This is the idea, but method needs work!:
Code:
EXPORT Circ()
BEGIN
LOCAL a;
DIMGROB(G1,320,240);
ARC_P(G1,156,109,105,0,pi,RGB(255,0,0)); // Semicircle center: (156,109), radius: 105 pixels
LINE_P(G1,51,109,261,109,RGB(255,0,0));
FOR a FROM 0 TO pi STEP pi/6 DO
LINE_P(G1,156,109,156+ROUND(105*COS(a),1),109-ROUND(105*SIN(a),1),RGB(210,210,210)); // pi/6 segment indicator
ARC_P(G1,261,105*SIN(a)/2,105*COS(a),pi,3*pi/2,RGB(0,0,255)); // This approach isn't working ...
END;
BLIT_P(G0,G1);
DRAWMENU("");
FREEZE;
END;Thanks!
RE: Circle with interior arc segments - Thomas_Sch - 02-11-2015 02:12 PM
I did a little playing around with your code.

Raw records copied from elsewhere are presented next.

/-- RCL_READ of a register that the store holds is answered with its contents, WO fields reading 0; its RCL
fields clear and nothing else changes. Where the chapter gives the read an effect or a value of its own,
RCL_READ and RESULT_REGISTER_READ of the register have that effect and that answer, or the error response that
the chapter names; the common registers of a page are read without effect; an address that holds no register
gets an error response, and a read of a page in soft reset waits. The status registers of a mailbox channel, of
the forwarding table and of a core, whose other fields show what stands elsewhere, answer with those and their
RCL counts, which clear. RESULT_REGISTER_READ of CAD_SNAP_STATUS while a snapshot result is held is answered
with the register, REREAD set exactly when it has been read before, and leaves the result in place, marked as
read; while none is held it is answered with the register as it stands, without effect. (spec/00 R9, spec/16
R563, spec/16 R564, spec/16 R565) -/
def Obligations.RegisterReadsFollowAccessCodes : Prop :=
  (∀ (s : State) (who : Initiator) (p off : Nat) (row : PageRow) (d : RegDesc),
    s.answers p = true → pageRow p = some row → findReg row.ty off = some d →
    0x40 ≤ off → off < 0x1000 → off % 4 = 0 → s.readSpecial who row.ty (p - row.first) off d = none →
    ∃ t, exec (.rclRead who (regAt p off)) s = .next t ∧
      t.answer = ⟨BitVec.ofNat 64 (d.shown (s.reg (regAt p off))).toNat, false⟩ ∧
      t.reg (regAt p off) = d.afterRead (s.reg (regAt p off)) ∧
      (∀ a, a ≠ regAt p off → t.reg a = s.reg a) ∧ { t with regs := s.regs, answer := s.answer } = s ∧
      (∀ f ∈ d.fields, ∀ w : Word, f.hi < 32 → f.lo ≤ f.hi →
        (f.acc = .rcl → getBits (RegDesc.afterRead { d with fields := [f] } w) f.hi f.lo = 0) ∧
        (f.acc ≠ .rcl → RegDesc.afterRead { d with fields := [f] } w = w) ∧
        (f.acc = .wo → getBits (RegDesc.shown { d with fields := [f] } w) f.hi f.lo = 0) ∧
        (f.acc ≠ .wo → RegDesc.shown { d with fields := [f] } w = w))) ∧
  (∀ (s : State) (who : Initiator) (p off : Nat) (row : PageRow) (d : RegDesc) (r : RegRes),
    s.answers p = true → pageRow p = some row → findReg row.ty off = some d →
    0x40 ≤ off → off < 0x1000 → off % 4 = 0 → s.readSpecial who row.ty (p - row.first) off d = some r →
    (r.cause = none → exec (.rclRead who (regAt p off)) s = .next (r.s.ok r.data) ∧
      exec (.resultRegisterRead who (regAt p off)) s = .next (r.s.ok r.data)) ∧
    (∀ c, r.cause = some c →
      (∃ t, exec (.rclRead who (regAt p off)) s = .next t ∧ t.answer.error = true) ∧
      (∃ t, exec (.resultRegisterRead who (regAt p off)) s = .next t ∧ t.answer.error = true))) ∧
  (∀ (s : State) (who : Initiator) (p off v : Nat) (row : PageRow) (d : RegDesc), s.awake = true →
    pageRow p = some row → findReg row.ty off = some d → off < 0x40 → off % 4 = 0 →
    s.readCommon p row off = some v →
    exec (.rclRead who (regAt p off)) s = .next (s.ok v) ∧
    exec (.resultRegisterRead who (regAt p off)) s = .next (s.ok v)) ∧
  (∀ (s : State) (who : Initiator) (p off : Nat) (row : PageRow) (d : RegDesc),
    s.answers p = true → pageRow p = some row → findReg row.ty off = some d →
    0x40 ≤ off → off < 0x1000 → off % 4 = 0 → s.readSpecial who row.ty (p - row.first) off d = none →
    exec (.resultRegisterRead who (regAt p off)) s = exec (.rclRead who (regAt p off)) s) ∧
  (∀ (s : State) (who : Initiator) (a : Nat), s.awake = true → rangeOf a = none →
    (∃ t, exec (.rclRead who a) s = .next t ∧ t.answer.error = true) ∧
    (∃ t, exec (.resultRegisterRead who a) s = .next t ∧ t.answer.error = true)) ∧
  (∀ (s : State) (who : Initiator) (p off : Nat), s.awake = true → p < 1024 → s.resetting p = true →
    0x40 ≤ off → off < 0x1000 → off % 4 = 0 →
    exec (.rclRead who (regAt p off)) s = .next s ∧ exec (.resultRegisterRead who (regAt p off)) s = .next s) ∧
  (∀ (s : State) (who : Initiator) (n : Nat), s.answers 10 = true → n < 64 →
    ∃ t, exec (.rclRead who (R.MBX_STATUSn.all.addr 0 n)) s = .next t ∧ t.answer.error = false ∧
      t.answer.data.toNat = s.rd R.MBX_STATUSn.OVERFLOW 0 n * 2 ^ 24 + s.rd R.MBX_STATUSn.UNDERRUN 0 n * 2 ^ 16 +
        s.rd R.MBX_STATUSn.NOSENDER 0 n * 2 ^ 8 +
        bitsOf (s.reg (R.MBX_STATUSn.all.addr 0 n)).toNat 7 3 * 8 + (s.chan n).length % 8 ∧
      t.rd R.MBX_STATUSn.OVERFLOW 0 n = 0 ∧ t.rd R.MBX_STATUSn.UNDERRUN 0 n = 0 ∧
      t.rd R.MBX_STATUSn.NOSENDER 0 n = 0 ∧ (∀ a, a ≠ R.MBX_STATUSn.all.addr 0 n → t.reg a = s.reg a) ∧
      { t with regs := s.regs, answer := s.answer } = s) ∧
  (∀ (s : State) (who : Initiator), s.answers 22 = true →
    ∃ t, exec (.rclRead who (R.SW_FDB_STATUS.all.addr 0 0)) s = .next t ∧ t.answer.error = false ∧
      bitsOf t.answer.data.toNat 31 16 = s.rd R.SW_FDB_STATUS.LEARN_FULL ∧
      bitsOf t.answer.data.toNat 10 0 = s.fdbUsed % 2048 ∧ t.rd R.SW_FDB_STATUS.LEARN_FULL = 0 ∧
      (∀ a, a ≠ R.SW_FDB_STATUS.all.addr 0 0 → t.reg a = s.reg a) ∧
      { t with regs := s.regs, answer := s.answer } = s) ∧
  (∀ (s : State) (who : Initiator) (c : Nat), s.answers (64 + c) = true → c < 18 →
    ∃ t, exec (.rclRead who (R.CC_STATUS.all.addr c 0)) s = .next t ∧ t.answer.error = false ∧
      bitsOf t.answer.data.toNat 31 29 = s.coreStatus c ∧
      bitsOf t.answer.data.toNat 28 27 = (s.core c).level.code ∧
      bitsOf t.answer.data.toNat 7 0 = s.rd R.CC_STATUS.FAULTS c ∧ t.rd R.CC_STATUS.FAULTS c = 0 ∧
      (∀ a, a ≠ R.CC_STATUS.all.addr c 0 → t.reg a = s.reg a) ∧
      { t with regs := s.regs, answer := s.answer } = s) ∧
  (∀ (s : State) (who : Initiator), s.answers 8 = true → s.on R.CAD_SNAP_STATUS.VALID = true →
    ∃ t, exec (.resultRegisterRead who (R.CAD_SNAP_STATUS.all.addr 0 0)) s = .next t ∧
      t.answer = ⟨BitVec.ofNat 64 ((s.reg (R.CAD_SNAP_STATUS.all.addr 0 0)).toNat +
        (if s.pt.snapRead then 2 ^ 30 else 0)), false⟩ ∧
      t.pt.snapRead = true ∧ { t with pt := { t.pt with snapRead := s.pt.snapRead }, answer := s.answer } = s) ∧
  (∀ (s : State) (who : Initiator), s.answers 8 = true → s.on R.CAD_SNAP_STATUS.VALID = false →
    ∃ t, exec (.resultRegisterRead who (R.CAD_SNAP_STATUS.all.addr 0 0)) s = .next t ∧
      t.answer = ⟨BitVec.ofNat 64 (s.reg (R.CAD_SNAP_STATUS.all.addr 0 0)).toNat, false⟩ ∧
      { t with answer := s.answer } = s)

Don't know, if this helps.
Code:
EXPORT Circ()
BEGIN
LOCAL a;
LOCAL red:= RGB(255,0,0);
LOCAL blue:= RGB(0,0,255);
LOCAL grey:= RGB(210,210,210);
LOCAL lgrey:=RGB(210,210,00);
LOCAL cx:=156, cy:=109, r:=105;
LOCAL x2, y2, r2, x3, y3, r3;
DIMGROB(G1,320,240);
RECT_P(G0);
LINE_P(G0,cx+r+1,cy,cx+r+1,0,blue);
// G x y r w1 w2
ARC_P(G0, cx, cy, r, 0, pi, red); // Semicircle center: (156,109), radius: 105 pixels
LINE_P(G0, cx-r, cy, cx+r, cy, red); //
FOR a FROM 0 TO pi STEP pi/12 DO
x2:= cx+ROUND(r*COS(a),1);
r2:= r*SIN(a);
y2:= cy-ROUND(r2,1);
LINE_P(G0, cx, cy, x2, y2, grey); // pi/6 segment indicator
x3:= cx+r;
r3:= (r*SIN(a))/COS(a);
y3:= cy-r3;
LINE_P(G0, x2, y2, x3, y3, lgrey);
// G x y r w1 w2
ARC_P(G0, x3 , y3, r3, 1/2*pi, 3/2*pi, blue);
//ARC_P(G0, cx+r, r*SIN(a)/2, r*COS(a), pi, 3*pi/2,blue); // This approach isn't working ...
WAIT(-1);
END;
// BLIT_P(G0,G1);
DRAWMENU("");
FREEZE;
END;RE: Circle with interior arc segments - Han - 02-11-2015 04:11 PM
I'm not sure I understand the question at hand. Based on the original code, is the i-th blue arc supposed to intersect the red semicircle at angles 0 and i*pi/6 for i from 0 to 6 (angles relative to the center of the red semicircle? It seems to me that more information is needed. There are infinitely many circles that will intersect your red semicircle at only two points. Do the blue arcs have to intersect the red semicircle at right angles, perhaps (i.e. Poincare' disk model)?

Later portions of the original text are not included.